TASK ITEM.
Copy exactly the stretch of data below from the line with "def execElEroute (a" through the line with "hin (R165). -/", including both of those lines.
*** THE DATA ***
-- ==== Sys2Proof/Machine/Port.lean ====
section
/-! DEFINITION. Edge ports, helm ports and the control port, slots 57 to 63 (R162-R166, R419). -/

namespace Sys2Proof.Machine

namespace State

/-! ## Edge ports (R162-R164) -/

/-- The unit at the head of inbound channel c of an edge: a capability pair goes whole (R55). -/
def inchUnit (s : State) (p e c : Nat) : List Arrived := avail (look [] (s.tile p).inch (8 * e + c))

/-- The head beat of an inbound channel gone; a full channel has room again (R73). -/
def popInch (s : State) (p e c : Nat) : State :=
  let l := look [] (s.tile p).inch (8 * e + c)
  let s1 := s.setTile p { s.tile p with inch := put (s.tile p).inch (8 * e + c) l.tail }
  if portRoom ≤ l.length then s1.nudge (s.handleOf p) else s1

/-- Whether EIN maps inbound channel c of an eterm to CX, and to CY (R163). -/
def einTo (x : Slot) (c : Nat) : Bool × Bool :=
  let v := x.param 0x13 0
  let mine := bit (x.param 0x10 0) c
  (mine && v % 16 == 8 + c, mine && v / 16 % 16 == 8 + c)

/-- A head beat terminated: to the consumers EIN names, else discarded and counted (R163). -/
def terminate (s : State) (p e c : Nat) (b : Beat) : State :=
  let x := s.slot p (60 + e)
  let (toCx, toCy) := einTo x c
  let s1 := s.popInch p e c
  if toCx || toCy then
    let s2 := if toCx then s1.emitNow p (60 + e) x.cx b else s1
    if toCy then s2.emitNow p (60 + e) x.cy b else s2
  else s1.countError (s.handleOf p)

/-- One channel of an edge moves its head beat, if it can; outside EMASK the beat is discarded and counted (log 108). -/
def moveInch (op : Nat) (s : State) (p e c : Nat) : Option State :=
  match s.inchUnit p e c with
  | [] => none
  | a :: _ =>
    let x := s.slot p (60 + e)
    if op = 0xC3 then
      let (toCx, toCy) := einTo x c
      if (!toCx || roomFor x x.cx) && (!toCy || roomFor x x.cy) then some (s.terminate p e c a.beat) else none
    else if !bit (x.param 0x10 0) c then some ((s.popInch p e c).countError (s.handleOf p))
    else if op = 0xC2 then none
    else ((s.popInch p e c).sendEdge p (if op = 0xC0 then oppositeEdge e else x.param 0x11 0) c a)

/-- The turn of an edge port: every inbound channel in order (R163). -/
def edgeStep (op : Nat) (s : State) : Option State :=
  let p := s.curTile
  let e := s.curSlot - 60
  let r := (List.range 8).foldl (fun (a : State × Bool) c =>
    match moveInch op a.1 p e c with
    | some t => (t, true)
    | none => a) (s, false)
  if r.2 then some r.1 else none

/-! ## Helm ports (R165, R227) -/

/-- A mapped port's head unit enters its stream's queue of 16 (R165). -/
def hinPort (s : State) (o : Nat) : Option State :=
  let p := s.curTile
  let u := s.curSlot - 57
  let v := s.el.param 0x10 0
  if !bit v (7 * o + 6) then none
  else
    let n := v / 2 ^ (7 * o) % 64
    match headUnit (s.el.port o) with
    | some bs =>
      let q := s.inq p u n
      if q.length + bs.length ≤ 16 then
        let s1 := s.taken o bs.length
        some (s1.setUnit p u { s1.unit p u with inq := put (s1.unit p u).inq n (q ++ bs) })
      else none
    | none => none

/-- A mapped stream's head unit goes to CX or CY (R165). -/
def houtTo (s : State) (i : Nat) : Option State :=
  let p := s.curTile
  let u := s.curSlot - 57
  let v := s.el.param 0x11 0
  if !bit v (7 * i + 6) then none
  else
    let n := v / 2 ^ (7 * i) % 64
    match s.outq p u n with
    | [] => none
    | b :: bs =>
      if !roomFor s.el (if i = 0 then s.el.cx else s.el.cy) then none else
      let k := if b.kind = .caplo && !b.cfg then 2 else 1
      let s1 := s.setUnit p u { s.unit p u with outq := put (s.unit p u).outq n ((b :: bs).drop k) }
      some (if i = 0 then s1.toX ((b :: bs).take k) else s1.toY ((b :: bs).take k))

/-- Moves tried in order; none when none of them can go. -/
def eachMove (fs : List (State → Option State)) (s : State) : Option State :=
  let r := fs.foldl (fun (a : State × Bool) f =>
    match f a.1 with
    | some t => (t, true)
    | none => a) (s, false)
  if r.2 then some r.1 else none

/-- The moves of hin. -/
def hinMoves : List (State → Option State) := (List.range 4).map fun o s => hinPort s o
/-- The moves of hout. -/
def houtMoves : List (State → Option State) := (List.range 2).map fun i s => houtTo s i

/-! ## The control port (R166) -/

/-- KID. -/
def kid (x : Slot) : Nat := x.param 0x10 0

/-- kgate: the beat travels to CX as an ordinary beat with TAG 0, one tile per fc. -/
def kgateStep (s : State) : Option State :=
  match headUnit s.el.portA with
  | none => none
  | some u =>
    let far := ((s.destTile s.curTile s.el.cx).map (s.controlHops s.curTile)).getD 0
    some (u.foldl (fun (t : State) b =>
      t.emitAt s.curTile s.curSlot (s.fc + Nat.max 1 far) s.el.cx b.plain) (s.taken 0 u.length))

/-- klast: a kept last-beat token of its KID becomes a DATA beat; its delivery acquires at GROUP scope. -/
def klastStep (s : State) : Option State :=
  let p := s.curTile
  match (s.tile p).tokens.find? fun t => t.1 = kid s.el with
  | none => none
  | some t =>
    let s1 := s.setTile p { s.tile p with tokens := (s.tile p).tokens.erase t }
    some ((s1.toX [{ data := wd (t.1 % 256 + t.2 * 256) }]).raisePorts (s.handleOf p))

/-- kwave: the wave of region KID becomes a DATA beat 0. -/
def kwaveStep (s : State) : Option State :=
  let p := s.curTile
  if (s.tile p).waves.contains (kid s.el) then
    some ((s.setTile p { s.tile p with waves := (s.tile p).waves.erase (kid s.el) }).toX [{}])
  else none

/-- kbar: an A beat arrives at barrier KID; each completion becomes a DATA beat with the new phase. -/
def kbarStep (s : State) : Option State :=
  let p := s.curTile
  match (s.tile p).completions.find? fun c => c.1 = kid s.el with
  | some c =>
    some ((s.setTile p { s.tile p with completions := (s.tile p).completions.erase c }).toX [{ data := b2w c.2 }])
  | none =>
    match headBeat s.el.portA with
    | none => none
    | some _ => some ((s.taken 0 1).arrive p (kid s.el) none)

end State

/-- epass (R163). -/
def execElEpass (a : ElemArgs) (s : State) : Result := .next (s.turn 0xC0 a (State.edgeStep 0xC0))
/-- eturn (R163). -/
def execElEturn (a : ElemArgs) (s : State) : Result := .next (s.turn 0xC1 a (State.edgeStep 0xC1))
/-- eroute (R163, R164). -/
def execElEroute (a : ElemArgs) (s : State) : Result := .next (s.turn 0xC2 a (State.edgeStep 0xC2))
/-- eterm (R163). -/
def execElEterm (a : ElemArgs) (s : State) : Result := .next (s.turn 0xC3 a (State.edgeStep 0xC3))
/-- hin (R165). -/
def execElHin (a : ElemArgs) (s : State) : Result := .next (s.turn 0xC8 a (State.eachMove State.hinMoves))
/-- hout (R165). -/
def execElHout (a : ElemArgs) (s : State) : Result := .next (s.turn 0xC9 a (State.eachMove State.houtMoves))
/-- hbi (R165). -/
def execElHbi (a : ElemArgs) (s : State) : Result :=
  .next (s.turn 0xCA a (State.eachMove (State.hinMoves ++ State.houtMoves)))
/-- kgate (R166). -/
def execElKgate (a : ElemArgs) (s : State) : Result := .next (s.turn 0xCC a State.kgateStep)
/-- klast (R166). -/
def execElKlast (a : ElemArgs) (s : State) : Result := .next (s.turn 0xCD a State.klastStep)
/-- kwave (R166, R419). -/
def execElKwave (a : ElemArgs) (s : State) : Result := .next (s.turn 0xCE a State.kwaveStep)
/-- kbar (R166). -/
def execElKbar (a : ElemArgs) (s : State) : Result := .next (s.turn 0xCF a State.kbarStep)

end Sys2Proof.Machine
end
*** End of THE DATA ***
SOLVED EXERCISE.
def execElEroute (a : ElemArgs) (s : State) : Result := .next (s.turn 0xC2 a (State.edgeStep 0xC2))
/-- eterm (R163). -/
def execElEterm (a : ElemArgs) (s : State) : Result := .next (s.turn 0xC3 a (State.edgeStep 0xC3))
/-- hin (R165). -/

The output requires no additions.